39. L’Etat a une obligation constitutionnelle ou statutaire de fournir un recours accessible, efficace et possible par lequel les présumées victimes peuvent chercher reconnaissance et rétablissement de leurs droits avant de recourir au système international de protection des droits humains. De telles procédures ne devraient pas être que de simples formalités qui, plutôt que de leur permettre la réalisation de ces droits, prolonge dans le temps toute possibilité de succès eu égard à leur affirmation, reconnaissance ou exercice.
40. Très clairement, la situation telle que présentée par l’Etat Défendeur ne permet pas une garantie suffisante de la loi pour la protection des droits qui auraient été violés ; les détenus se sont vus denier l’accès aux recours internes dans le cadre de la législation nationale et ont par conséquent été empêchés de les épuiser. En outre, il y a eu un retard injustifié dans la traduction des détenus en justice.
41. Pour toutes ces raisons, la Commission africaine déclare cette communication recevable.

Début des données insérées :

-- ==== Sys2Proof/Laws/KeepAirMovers.lean ====
section
/-! SUPPORT. What each operation of Machine/AirMovers.lean keeps (`Keeps`). -/

set_option Elab.async false

namespace Sys2Proof.Machine

theorem fanFinish_keeps {f : Nat} {s : State} :
    Keeps [.mbx] s (fanFinish f s) := by
  unfold fanFinish
  try dsimp -proj only
  repeat' first
    | exact (rfl : _ = true)
    | (with_reducible exact Keeps.refl _ _)
    | assumption
    | (with_reducible exact (Keeps.refl _ _).mono rfl)
    | (with_reducible apply Keeps.via mbxFinish_keeps)
    | (with_reducible intro)
    | (dsimp -proj only)

end Sys2Proof.Machine
end

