theorem runWrite_keeps {c : Cmd} {v : Volume} {s : State} :
    Keeps [.regs, .pwr, .bring, .flt, .mbx, .grants, .pair, .pins, .pcie, .journal, .clk, .fs, .tier, .red, .volu, .host, .mot, .outbox, .nvFaultLog, .nvLogNext] s (runWrite c v s) := by
  unfold runWrite
  try dsimp -proj only
  repeat' first
    | exact (rfl : _ = true)
    | (with_reducible exact Keeps.refl _ _)
    | assumption
    | (with_reducible exact (Keeps.refl _ _).mono rfl)
    | (with_reducible apply Keeps.ite <;> intro _)
    | (with_reducible apply Keeps.via setF_keeps)
    | (with_reducible apply Keeps.via updCmd_keeps)
    | (with_reducible apply Keeps.via flashRoCheck_keeps)
    | (with_reducible apply Keeps.via logChunk_keeps)
    | (with_reducible apply Keeps.via endCmd_keeps)
    | (with_reducible apply Keeps.via journalPieces_keeps)
    | (with_reducible apply Keeps.via canalWrites_keeps)
    | (with_reducible apply Keeps.via hostWrote_keeps)
    | (with_reducible refine Keeps.of_fst (by assumption) ?_)
    | (with_reducible refine Keeps.of_snd (by assumption) ?_)
    | (with_reducible refine Keeps.via (largeJobs_keeps (by assumption)) ?_ ?_)
    | (with_reducible intro)
    | split
    | (dsimp -proj only)

theorem zeroChunks_keeps {v : Nat} {lo : Nat} {hi : Nat} {s : State} :
    Keeps [.journal, .tier, .volu] s (zeroChunks v lo hi s) := by
  unfold zeroChunks
  try dsimp -proj only
  repeat' first
    | (with_reducible apply Keeps.foldl)
    | exact (rfl : _ = true)
    | (with_reducible exact Keeps.refl _ _)
    | assumption
    | (with_reducible exact (Keeps.refl _ _).mono rfl)
    | (with_reducible apply Keeps.via zeroChunk_keeps)
    | (with_reducible apply Keeps.via jDrop_keeps)
    | (with_reducible refine Keeps.of_fst (by assumption) ?_)
    | (with_reducible refine Keeps.of_snd (by assumption) ?_)
    | (with_reducible intro)
    | split
    | (dsimp -proj only)

theorem runZeroes_keeps {c : Cmd} {v : Volume} {s : State} :
    Keeps [.regs, .pair, .journal, .tier, .volu, .host, .outbox] s (runZeroes c v s) := by
  unfold runZeroes
  try dsimp -proj only
  repeat' first
    | exact (rfl : _ = true)
    | (with_reducible exact Keeps.refl _ _)
    | assumption
    | (with_reducible exact (Keeps.refl _ _).mono rfl)
    | (with_reducible apply Keeps.ite <;> intro _)
    | (with_reducible apply Keeps.via jRelease_keeps)
    | (with_reducible apply Keeps.via jRecord_keeps)
    | (with_reducible apply Keeps.via endCmd_keeps)
    | (with_reducible apply Keeps.via journalPieces_keeps)
    | (with_reducible apply Keeps.via canalWrites_keeps)
    | (with_reducible apply Keeps.via hostWrote_keeps)
    | (with_reducible apply Keeps.via zeroChunks_keeps)
    | (with_reducible intro)
    | split
    | (dsimp -proj only)

theorem runDealloc_keeps {c : Cmd} {v : Volume} {rs : List (Nat × Nat)} {s : State} :
    Keeps [.regs, .pair, .journal, .tier, .volu, .host, .outbox] s (runDealloc c v rs s) := by
  unfold runDealloc
  try dsimp -proj only
  repeat' first
    | (with_reducible apply Keeps.foldl)
    | exact (rfl : _ = true)
    | (with_reducible exact Keeps.refl _ _)
    | assumption
    | (with_reducible exact (Keeps.refl _ _).mono rfl)
    | (with_reducible apply Keeps.ite <;> intro _)
    | (with_reducible apply Keeps.via jRelease_keeps)
    | (with_reducible apply Keeps.via dirtyLog_keeps)
    | (with_reducible apply Keeps.via jRecord_keeps)
    | (with_reducible apply Keeps.via endCmd_keeps)
    | (with_reducible apply Keeps.via zeroChunks_keeps)
    | (with_reducible intro)
    | split
    | (dsimp -proj only)

theorem postRead_keeps {a : Nat} {b : Nat} {s : State} :
    Keeps [.fs, .host] s (postRead a b s) := by
  unfold postRead
  try dsimp -proj only
  repeat' first
    | (with_reducible rfl)
    | exact (rfl : _ = true)
    | (with_reducible exact Keeps.refl _ _)
    | assumption
    | (with_reducible exact (Keeps.refl _ _).mono rfl)
    | (with_reducible apply Keeps.ite <;> intro _)
    | (with_reducible apply Keeps.via needsEnd_keeps)
    | (dsimp -proj only [keepsMk]; with_reducible apply KeepsMk.upd_fs)
    | (with_reducible intro)
    | split
    | (simp [modAt_length]; done)
    | (simp [setAt_length]; done)
    | (simp only [List.length_mapIdx, List.length_map]; done)
    | (simp [MotSt.units, modAt_length, setAt_length]; done)
    | (dsimp -proj only)
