-- ==== Sys2Proof/Laws/KeepDomainOps.lean ====
section
/-! SUPPORT. What each operation of Machine/DomainOps.lean keeps (`Keeps`). -/

set_option Elab.async false

namespace Sys2Proof.Machine

theorem refuseWaiting_keeps {i : Nat} {st : Nat} {s : State} :
    Keeps [.clk, .outbox] s (refuseWaiting i st s) := by
  unfold refuseWaiting
  try dsimp -proj only
  repeat' first
    | (with_reducible apply Keeps.foldl)
    | (with_reducible rfl)
    | exact (rfl : _ = true)
    | (with_reducible exact Keeps.refl _ _)
    | assumption
    | (with_reducible exact (Keeps.refl _ _).mono rfl)
    | (with_reducible apply Keeps.ite <;> intro _)
    | (with_reducible apply Keeps.via busAnswer_keeps)
    | (with_reducible apply Keeps.via readRefused_keeps)
    | (dsimp -proj only [keepsMk]; with_reducible apply KeepsMk.upd_clk)
    | (with_reducible intro)
    | split
    | (simp [modAt_length]; done)
    | (simp [setAt_length]; done)
    | (simp only [List.length_mapIdx, List.length_map]; done)
    | (simp [MotSt.units, modAt_length, setAt_length]; done)
    | (dsimp -proj only)

theorem islandOff_keeps {i : Nat} {s : State} :
    Keeps [.regs, .clk, .outbox] s (islandOff i s) := by
  unfold islandOff
  try dsimp -proj only
  repeat' first
    | (with_reducible rfl)
    | exact (rfl : _ = true)
    | (with_reducible exact Keeps.refl _ _)
    | assumption
    | (with_reducible exact (Keeps.refl _ _).mono rfl)
    | (with_reducible apply Keeps.via setF_keeps)
    | (with_reducible apply Keeps.via refuseWaiting_keeps)
    | (dsimp -proj only [keepsMk]; with_reducible apply KeepsMk.upd_clk)
    | (with_reducible intro)
    | (simp [modAt_length]; done)
    | (simp [setAt_length]; done)
    | (simp only [List.length_mapIdx, List.length_map]; done)
    | (simp [MotSt.units, modAt_length, setAt_length]; done)
    | (dsimp -proj only)

theorem islandOn_keeps {i : Nat} {s : State} :
    Keeps [.regs, .clk] s (islandOn i s) := by
  unfold islandOn
  try dsimp -proj only
  repeat' first
    | (with_reducible rfl)
    | exact (rfl : _ = true)
    | (with_reducible exact Keeps.refl _ _)
    | assumption
    | (with_reducible exact (Keeps.refl _ _).mono rfl)
    | (with_reducible apply Keeps.via setF_keeps)
    | (dsimp -proj only [keepsMk]; with_reducible apply KeepsMk.upd_clk)
    | (with_reducible intro)
    | (simp [modAt_length]; done)
    | (simp [setAt_length]; done)
    | (simp only [List.length_mapIdx, List.length_map]; done)
    | (simp [MotSt.units, modAt_length, setAt_length]; done)
    | (dsimp -proj only)

theorem spaceLost_keeps {k : Nat} {s : State} :
    Keeps [.mem] s (spaceLost k s) := by
  unfold spaceLost
  try dsimp -proj only
  repeat' first
    | exact (rfl : _ = true)
    | (with_reducible exact Keeps.refl _ _)
    | assumption
    | (with_reducible exact (Keeps.refl _ _).mono rfl)
    | (dsimp -proj only [keepsMk]; with_reducible apply KeepsMk.upd_mem)
    | (with_reducible exact mem_keep)
    | (with_reducible intro)
    | (dsimp -proj only)

theorem hcaLost_keeps {a : Nat} {s : State} :
    Keeps [.regs, .mem, .pair, .pins, .clk, .pa, .head, .pool, .fs] s (hcaLost a s) := by
  unfold hcaLost
  try dsimp -proj only
  repeat' first
    | (with_reducible rfl)
    | exact (rfl : _ = true)
    | (with_reducible exact Keeps.refl _ _)
    | assumption
    | (with_reducible exact (Keeps.refl _ _).mono rfl)
    | (with_reducible apply Keeps.ite <;> intro _)
    | (with_reducible apply Keeps.via setF_keeps)
    | (with_reducible apply Keeps.via gatesOffAct_keeps)
    | (with_reducible apply Keeps.via admitSet_keeps)
    | (dsimp -proj only [keepsMk]; with_reducible apply KeepsMk.upd_mem_pair_pa_head_pool_fs)
    | (with_reducible exact mem_keep)
    | (with_reducible intro)
    | split
    | (simp [modAt_length]; done)
    | (simp [setAt_length]; done)
    | (simp only [List.length_mapIdx, List.length_map]; done)
    | (simp [MotSt.units, modAt_length, setAt_length]; done)
    | (dsimp -proj only)

theorem portSessionsEnd_keeps {p : Nat} {s : State} :
    Keeps [.mbx, .grants, .volu, .host, .spdm, .outbox] s (portSessionsEnd p s) := by
  unfold portSessionsEnd
  try dsimp -proj only
  repeat' first
    | (with_reducible apply Keeps.foldl)
    | exact (rfl : _ = true)
    | (with_reducible exact Keeps.refl _ _)
    | assumption
    | (with_reducible exact (Keeps.refl _ _).mono rfl)
    | (with_reducible apply Keeps.via sessEnd_keeps)
    | (with_reducible intro)
    | (dsimp -proj only)
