-- ==== Sys2Proof/Laws/Nvme.lean ====
section
/-! SUPPORT. What the row of an NVMe opcode does (`nvRow`) once its controller takes the command. -/

set_option Elab.async false

namespace Sys2Proof.Machine

/-- A row runs its function on the command as taken. -/
theorem nvRow_taken {op : Nat} {admin : Bool} {c x : NvmeCmd} {k : NvCtrl} {s t : State}
    {f : NvmeCmd → NvCtrl → State → State} (h : nvTaken op admin c s = some (x, k, t)) : nvRow op admin c f s = f x k t := by
  unfold nvTaken at h
  unfold nvRow
  generalize hn : nvTakeIf (fun o => decide (o = op)) admin c s = n at h
  match n, h with
  | some (y, u), h =>
    cases hc : ctrlOf u c.ctrl with
    | none => simp [hc] at h
    | some z =>
      simp only [hc, Option.map_some, Option.some.injEq, Prod.mk.injEq] at h
      obtain ⟨rfl, rfl, rfl⟩ := h
      simp only [hc]

end Sys2Proof.Machine
end

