/-! ### `updVcm` -/

@[simp] theorem updVcm_now (a : Nat) (f : VcmSt → VcmSt) : (updVcm a f s).now = s.now := rfl
@[simp] theorem updVcm_regs (a : Nat) (f : VcmSt → VcmSt) : (updVcm a f s).regs = s.regs := rfl
@[simp] theorem updVcm_mem (a : Nat) (f : VcmSt → VcmSt) : (updVcm a f s).mem = s.mem := rfl
@[simp] theorem updVcm_bad (a : Nat) (f : VcmSt → VcmSt) : (updVcm a f s).bad = s.bad := rfl
@[simp] theorem updVcm_free (a : Nat) (f : VcmSt → VcmSt) : (updVcm a f s).free = s.free := rfl
@[simp] theorem updVcm_pwr (a : Nat) (f : VcmSt → VcmSt) : (updVcm a f s).pwr = s.pwr := rfl
@[simp] theorem updVcm_bring (a : Nat) (f : VcmSt → VcmSt) : (updVcm a f s).bring = s.bring := rfl
@[simp] theorem updVcm_nv (a : Nat) (f : VcmSt → VcmSt) : (updVcm a f s).nv = s.nv := rfl
@[simp] theorem updVcm_flt (a : Nat) (f : VcmSt → VcmSt) : (updVcm a f s).flt = s.flt := rfl
@[simp] theorem updVcm_mbx (a : Nat) (f : VcmSt → VcmSt) : (updVcm a f s).mbx = s.mbx := rfl
@[simp] theorem updVcm_fences (a : Nat) (f : VcmSt → VcmSt) : (updVcm a f s).fences = s.fences := rfl
@[simp] theorem updVcm_snaps (a : Nat) (f : VcmSt → VcmSt) : (updVcm a f s).snaps = s.snaps := rfl
@[simp] theorem updVcm_grants (a : Nat) (f : VcmSt → VcmSt) : (updVcm a f s).grants = s.grants := rfl
@[simp] theorem updVcm_pair (a : Nat) (f : VcmSt → VcmSt) : (updVcm a f s).pair = s.pair := rfl
@[simp] theorem updVcm_pins (a : Nat) (f : VcmSt → VcmSt) : (updVcm a f s).pins = s.pins := rfl
@[simp] theorem updVcm_pcie (a : Nat) (f : VcmSt → VcmSt) : (updVcm a f s).pcie = s.pcie := rfl
@[simp] theorem updVcm_desc (a : Nat) (f : VcmSt → VcmSt) : (updVcm a f s).desc = s.desc := rfl
@[simp] theorem updVcm_journal (a : Nat) (f : VcmSt → VcmSt) : (updVcm a f s).journal = s.journal := rfl
@[simp] theorem updVcm_clk (a : Nat) (f : VcmSt → VcmSt) : (updVcm a f s).clk = s.clk := rfl
@[simp] theorem updVcm_pa (a : Nat) (f : VcmSt → VcmSt) : (updVcm a f s).pa = s.pa := rfl
@[simp] theorem updVcm_head (a : Nat) (f : VcmSt → VcmSt) : (updVcm a f s).head = s.head := rfl
@[simp] theorem updVcm_pool (a : Nat) (f : VcmSt → VcmSt) : (updVcm a f s).pool = s.pool := rfl
@[simp] theorem updVcm_fs (a : Nat) (f : VcmSt → VcmSt) : (updVcm a f s).fs = s.fs := rfl
@[simp] theorem updVcm_memc (a : Nat) (f : VcmSt → VcmSt) : (updVcm a f s).memc = s.memc := rfl
@[simp] theorem updVcm_fl (a : Nat) (f : VcmSt → VcmSt) : (updVcm a f s).fl = s.fl := rfl
@[simp] theorem updVcm_tier (a : Nat) (f : VcmSt → VcmSt) : (updVcm a f s).tier = s.tier := rfl
@[simp] theorem updVcm_red (a : Nat) (f : VcmSt → VcmSt) : (updVcm a f s).red = s.red := rfl
@[simp] theorem updVcm_volu (a : Nat) (f : VcmSt → VcmSt) : (updVcm a f s).volu = s.volu := rfl
@[simp] theorem updVcm_host (a : Nat) (f : VcmSt → VcmSt) : (updVcm a f s).host = s.host := rfl
@[simp] theorem updVcm_spdm (a : Nat) (f : VcmSt → VcmSt) : (updVcm a f s).spdm = s.spdm := rfl
@[simp] theorem updVcm_boot (a : Nat) (f : VcmSt → VcmSt) : (updVcm a f s).boot = s.boot := rfl
@[simp] theorem updVcm_therm (a : Nat) (f : VcmSt → VcmSt) : (updVcm a f s).therm = s.therm := rfl
@[simp] theorem updVcm_outbox (a : Nat) (f : VcmSt → VcmSt) : (updVcm a f s).outbox = s.outbox := rfl
@[simp] theorem updVcm_pending (a : Nat) (f : VcmSt → VcmSt) : (updVcm a f s).pending = s.pending := rfl

/-! ### `updVol` -/

@[simp] theorem updVol_now (n : Nat) (f : Volume → Volume) : (updVol n f s).now = s.now := rfl
@[simp] theorem updVol_regs (n : Nat) (f : Volume → Volume) : (updVol n f s).regs = s.regs := rfl
@[simp] theorem updVol_mem (n : Nat) (f : Volume → Volume) : (updVol n f s).mem = s.mem := rfl
@[simp] theorem updVol_bad (n : Nat) (f : Volume → Volume) : (updVol n f s).bad = s.bad := rfl
@[simp] theorem updVol_free (n : Nat) (f : Volume → Volume) : (updVol n f s).free = s.free := rfl
@[simp] theorem updVol_pwr (n : Nat) (f : Volume → Volume) : (updVol n f s).pwr = s.pwr := rfl
@[simp] theorem updVol_bring (n : Nat) (f : Volume → Volume) : (updVol n f s).bring = s.bring := rfl
@[simp] theorem updVol_nv (n : Nat) (f : Volume → Volume) : (updVol n f s).nv = s.nv := rfl
@[simp] theorem updVol_flt (n : Nat) (f : Volume → Volume) : (updVol n f s).flt = s.flt := rfl
@[simp] theorem updVol_mbx (n : Nat) (f : Volume → Volume) : (updVol n f s).mbx = s.mbx := rfl
@[simp] theorem updVol_fences (n : Nat) (f : Volume → Volume) : (updVol n f s).fences = s.fences := rfl
@[simp] theorem updVol_snaps (n : Nat) (f : Volume → Volume) : (updVol n f s).snaps = s.snaps := rfl
@[simp] theorem updVol_grants (n : Nat) (f : Volume → Volume) : (updVol n f s).grants = s.grants := rfl
@[simp] theorem updVol_pair (n : Nat) (f : Volume → Volume) : (updVol n f s).pair = s.pair := rfl
@[simp] theorem updVol_pins (n : Nat) (f : Volume → Volume) : (updVol n f s).pins = s.pins := rfl
@[simp] theorem updVol_pcie (n : Nat) (f : Volume → Volume) : (updVol n f s).pcie = s.pcie := rfl
@[simp] theorem updVol_desc (n : Nat) (f : Volume → Volume) : (updVol n f s).desc = s.desc := rfl
@[simp] theorem updVol_journal (n : Nat) (f : Volume → Volume) : (updVol n f s).journal = s.journal := rfl
@[simp] theorem updVol_clk (n : Nat) (f : Volume → Volume) : (updVol n f s).clk = s.clk := rfl
@[simp] theorem updVol_pa (n : Nat) (f : Volume → Volume) : (updVol n f s).pa = s.pa := rfl
@[simp] theorem updVol_head (n : Nat) (f : Volume → Volume) : (updVol n f s).head = s.head := rfl
@[simp] theorem updVol_pool (n : Nat) (f : Volume → Volume) : (updVol n f s).pool = s.pool := rfl
@[simp] theorem updVol_fs (n : Nat) (f : Volume → Volume) : (updVol n f s).fs = s.fs := rfl
@[simp] theorem updVol_memc (n : Nat) (f : Volume → Volume) : (updVol n f s).memc = s.memc := rfl
@[simp] theorem updVol_fl (n : Nat) (f : Volume → Volume) : (updVol n f s).fl = s.fl := rfl
@[simp] theorem updVol_tier (n : Nat) (f : Volume → Volume) : (updVol n f s).tier = s.tier := rfl
@[simp] theorem updVol_red (n : Nat) (f : Volume → Volume) : (updVol n f s).red = s.red := rfl
@[simp] theorem updVol_host (n : Nat) (f : Volume → Volume) : (updVol n f s).host = s.host := rfl
@[simp] theorem updVol_spdm (n : Nat) (f : Volume → Volume) : (updVol n f s).spdm = s.spdm := rfl
@[simp] theorem updVol_boot (n : Nat) (f : Volume → Volume) : (updVol n f s).boot = s.boot := rfl
@[simp] theorem updVol_mot (n : Nat) (f : Volume → Volume) : (updVol n f s).mot = s.mot := rfl
@[simp] theorem updVol_therm (n : Nat) (f : Volume → Volume) : (updVol n f s).therm = s.therm := rfl
@[simp] theorem updVol_outbox (n : Nat) (f : Volume → Volume) : (updVol n f s).outbox = s.outbox := rfl
@[simp] theorem updVol_pending (n : Nat) (f : Volume → Volume) : (updVol n f s).pending = s.pending := rfl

Décision de la Commission africaine au sujet de la requête de l’Etat Défendeur de revoir sa décision sur la recevabilité de la communication

42. La présente communication a été déclarée recevable lors de la 33ème Session ordinaire de la Commission africaine tenue en mai 2003. Suite à la correspondance de la Commission africaine demandant des observations écrites sur le fond, l’Etat Défendeur s’est dit consterné par la décision de la Commission africaine déclarant la communication recevable. Il a déclaré qu’il trouvait inacceptable cette décision de recevabilité prise par la Commission [africaine] et qu’il demandait donc qu’elle soit revue.
43. Avant de traiter du fond de la communication, la Commission africaine voudrait se prononcer sur la requête de l’Etat Défendeur lui demandant de réviser sa décision de recevabilité de la communication.
44. Premièrement, il convient de noter que l’Etat Défendeur n’a apporté aucun élément nouveau, que ce soit sur les faits tels qu’ils ont été examinés par la Commission africaine, que ce soit sur les bases juridiques sur lesquelles se fonde cette requête.
45. Deuxièmement, l’article 118 [al.] 2 du Règlement intérieur de la Commission [africaine] stipule que:
“Si la Commission a déclaré une communication irrecevable en vertu des dispositions de la Charte, elle peut reconsidérer sa décision à une date ultérieure si elle reçoit une requête demandant qu’elle soit re-examinée…. “
Le Règlement Intérieur ne prévoit pas que la Commission africaine revoie sa décision une fois qu’une communication a été déclarée recevable. En outre, la Commission africaine a établi la pratique de ne pas réexaminer une décision déclarant une communication recevable.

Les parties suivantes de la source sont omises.